Капитан не ответил. Судя по нумерации домов, отстоящих друг от друга чуть ли не на полкилометра, они приближались к месту.
— Скажете, что Анатолий сейчас подойдет. Понятно?
Данилкина кивнула.
— Через пять минут дом будет окружен, ничего не бойтесь.
Она снова кивнула.
— Почему они позарились на ваши драгоценности? Муж сказал: красная цена им рублей триста?
— Муж не все знает,— Данилкина раскрыла сумочку, вынула большую плоскую коробку, нажала на защелку. На темно-васильковом бархате сверкнули браслет, кольцо и сережки.
— Ленин подарок,— бесцветным голосом сказала Данилкина и захлопнула коробку.— Вы не дадите мне пистолет?
Панин мотнул головой. У него появилось к Данилкиной сразу несколько вопросов, но не осталось времени, чтобы задать их. Он притормозил у дома пять, поставив машину как можно ближе к дому, загородив въезд в подворотню.
— Кто знал об этих драгоценностях?
— Только я и Леня.
Данилкина вышла из машины и огляделась. Единственная парадная была заколочена. Она вошла в подворотню неверной, дергающейся походкой, словно ноги у нее задеревенели. Но уже через несколько метров шаг Данилкиной сделался легким и свободным. У капитана мелькнула мысль: вот так справляется с волнением актриса Данилкина перед выходом на сцену.
Легкий, еле слышный свист привлек внимание Панина. Он отвел взгляд от Татьяны и оглянулся. Кусок фанеры, которым было заколочено разбитое стекло дверей парадной, сдвинулся, и из-за него выглядывал Митя Кузнецов.

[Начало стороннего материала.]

/-- Rules R142, R149 to R153, R165: the five reads of the flag word. Under the tag `HOST`, where byte 7 of the image is the
word's high byte, each answers its bits; under the tag `WIRE` each raises `F_ORDER`. (The bit numbers of the flag word are
the spec's own reading, "from general knowledge, not in source" in rule R142: log 12.) -/
def Obligations.IpFlagReads : Prop :=
  ∀ (s : State) (rd : Reg) (loc : Loc) (v : View), s.faulted = false → s.hv .ip loc = .ok v →
    let hi := (s.byteAt v 7).toNat
    let lo := (s.byteAt v 6).toNat
    (v.ord = .host →
      (∃ t, exec (.ipFlags rd loc) s = .next t ∧ s.Answered t rd (BitVec.ofNat 32 (hi / 32))) ∧
      (∃ t, exec (.ipFragOff rd loc) s = .next t ∧ s.Answered t rd (BitVec.ofNat 32 (hi % 32 * 256 + lo))) ∧
      (∃ t, exec (.ipRsv rd loc) s = .next t ∧ s.Answered t rd (BitVec.ofNat 32 (hi / 128))) ∧
      (∃ t, exec (.ipDf rd loc) s = .next t ∧ s.Answered t rd (BitVec.ofNat 32 (hi / 64 % 2))) ∧
      (∃ t, exec (.ipMf rd loc) s = .next t ∧ s.Answered t rd (BitVec.ofNat 32 (hi / 32 % 2)))) ∧
    (v.ord = .wire →
      ∀ i ∈ [Instr.ipFlags rd loc, .ipFragOff rd loc, .ipRsv rd loc, .ipDf rd loc, .ipMf rd loc],
        ∃ t, exec i s = .next t ∧ s.OnlyFaults t .order)

/-- Rule R159: `IP.SETTOTLEN` writes bits 15:0 in the byte order of the tag, and nothing else. -/
def Obligations.IpSetTotalLength : Prop :=
  ∀ (s : State) (rs1 : Reg) (loc : Loc) (v : View), s.faulted = false → s.hv .ip loc = .ok v →
    ∃ t, exec (.ipSetTotLen rs1 loc) s = .next t ∧ s.OnlyStores t ∧
      ∀ st a, t.storeByte st a =
        if st = v.store ∧ a = v.off + (if v.ord = .wire then 2 else 3) then (s.reg rs1).extractLsb' 8 8
        else if st = v.store ∧ a = v.off + (if v.ord = .wire then 3 else 2) then (s.reg rs1).extractLsb' 0 8
        else s.storeByte st a

/-- Rule R160: `IP.BSWAP` reverses the six multi-byte fields, toggles the tag, and changes nothing else. -/
def Obligations.IpBswapResult : Prop :=
  ∀ (s : State) (loc : Loc) (v : View), s.faulted = false → s.hv .ip loc = .ok v →
    ∃ t, exec (.ipBswap loc) s = .next t ∧ (s.setNetOrder loc v.ord.toggle).OnlyStores t ∧
      (∃ u, t.hv .ip loc = .ok u ∧ u = { v with ord := v.ord.toggle }) ∧
      ∀ st a, t.storeByte st a =
        if st = v.store ∧ v.off ≤ a ∧ a < v.off + 20 then s.byteAt v (ipSwapIndex (a - v.off)) else s.storeByte st a

/-- Rules R161, R162, R163 with law 8 of R107: `IP.CSUM` answers, and `IP.SETCSUM` stores, the checksum of the header with
its checksum field zeroed; `IP.VERIFY` answers that of the header as it stands. -/
def Obligations.IpChecksumResults : Prop :=
  ∀ (s : State) (rd : Reg) (loc : Loc) (v : View), s.faulted = false → s.hv .ip loc = .ok v →
    let ihl := (s.byteAt v 0).toNat % 16
    5 ≤ ihl → v.ord = .wire → ihl * 4 ≤ v.avail →
    let H := s.imageBytes v (ihl * 4)
    let r := csum (zeroWordAt H 10) 0
    (∃ t, exec (.ipCsum rd loc) s = .next t ∧ s.Answered t rd (r.setWidth 32)) ∧
    (∃ t, exec (.ipVerify rd loc) s = .next t ∧ s.Answered t rd ((csum H 0).setWidth 32)) ∧
    (∃ t, exec (.ipSetCsum loc) s = .next t ∧ s.OnlyStores t ∧
      ∀ st a, t.storeByte st a =
        if st = v.store ∧ a = v.off + 10 then r.extractLsb' 8 8
        else if st = v.store ∧ a = v.off + 11 then r.extractLsb' 0 8
        else s.storeByte st a)

/-- Rule R162 with R163: after a completed `IP.SETCSUM`, `IP.VERIFY` answers `(ST_OK, 0)`, and a second `IP.SETCSUM` changes
no byte. -/
def Obligations.IpSetThenVerify : Prop :=
  ∀ (s t : State) (rd : Reg) (loc : Loc), s.faulted = false → exec (.ipSetCsum loc) s = .next t →
    t.lastResponse = some { status := .stOk, value := 0 } →
    (∃ u, exec (.ipVerify rd loc) t = .next u ∧ t.Answered u rd 0) ∧
    ∃ u, exec (.ipSetCsum loc) t = .next u ∧ t.OnlyStores u ∧ ∀ st a, u.storeByte st a = t.storeByte st a

/-- Rule R164: `IP.REPLY`, byte by byte, under either tag; the image is read before `HIP` is written. With `TTL_FLOOR` at
`SATURATE` it completes whatever the TTL, and TTL 0 stays 0; at the other option of U1 (93_implementation_defined, log 21) a
header with TTL 0 is refused with `ST_NOTREP`. -/
def Obligations.IpReplyResult : Prop :=
  ∀ (s : State) (loc : Loc) (v : View), s.faulted = false → s.hv .ip loc = .ok v →
    (s.cfg.ttlFloor = .saturate ∨ s.byteAt v 8 ≠ 0 →
      ∃ t, exec (.ipReply loc) s = .next t ∧
        t = { s with hip := t.hip, hipOrd := v.ord, responses := { status := .stOk, value := 0 } :: s.responses } ∧
        t.storeByte .hip 0 = 0x45 ∧ t.storeByte .hip 1 = s.byteAt v 1 ∧
        (∀ i ∈ [2, 3, 10, 11], t.storeByte .hip i = 0) ∧
        (∀ i ∈ [4, 5, 6, 7, 9], t.storeByte .hip i = s.byteAt v i) ∧
        (t.storeByte .hip 8).toNat = (s.byteAt v 8).toNat - 1 ∧
        (∀ i < 4, t.storeByte .hip (12 + i) = s.byteAt v (16 + i) ∧ t.storeByte .hip (16 + i) = s.byteAt v (12 + i))) ∧
    (s.cfg.ttlFloor = .refuse → s.byteAt v 8 = 0 →
      ∃ t, exec (.ipReply loc) s = .next t ∧ s.OnlyResponds t { status := .stNotRep, value := 0 })

/-! ### The ICMP header parser (44_icmp) -/

/-- Rules R180, R182 to R185: `ICMP.PARSE` and the three reads; the checksum field is big-endian whatever `TORD` holds. -/
def Obligations.IcmpParseAndReads : Prop :=
  (∀ (s : State) (p : BankId) (v : View), s.faulted = false → s.hv .icmp (.bank p) = .ok v →
    ∃ t, exec (.icmpParse p) s = .next t ∧ s.OnlyBank t p ∧ t.bank p = { s.bank p with poff := some (v.off + 4) }) ∧
  ∀ (s : State) (rd : Reg) (loc : Loc) (v : View), s.faulted = false → s.hv .icmp loc = .ok v →
    (∃ t, exec (.icmpType rd loc) s = .next t ∧ s.Answered t rd (BitVec.ofNat 32 (s.byteAt v 0).toNat)) ∧
    (∃ t, exec (.icmpCode rd loc) s = .next t ∧ s.Answered t rd (BitVec.ofNat 32 (s.byteAt v 1).toNat)) ∧
    (∃ t, exec (.icmpCkFld rd loc) s = .next t ∧
      s.Answered t rd (BitVec.ofNat 32 ((s.byteAt v 2).toNat * 256 + (s.byteAt v 3).toNat)))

«Значит, они заехали с противоположной стороны,— подумал Панин.— С улицы Качалова».
Митя нарисовал в воздухе круг. Это означало, что дом окружен. Панин улыбнулся и, показав Кузнецову два пальца крест-накрест, рубанул ладонью. Его так и подмывало мальчишеское желание вытащить из-под куртки израильский автомат и продемонстрировать лейтенанту.
Кузнецов опустил фанеру, и Панин опять остался один на пустынной пыльной улице. Лишь редкие автомашины время от времени пролетали мимо.
Дом № 5 был выложен из красного кирпича лет сто назад и походил на казарму. За толстым слоем пыли, осевшей на стеклах, трудно было разглядеть, что творится внутри. И живут ли вообще здесь люди?
Шло время. Никто из дома не выходил. Панин решил ждать пятнадцать минут. Если никто из преступников не выйдет поинтересоваться, почему Рюмин не поднимается, он пойдет вслед за Татьяной.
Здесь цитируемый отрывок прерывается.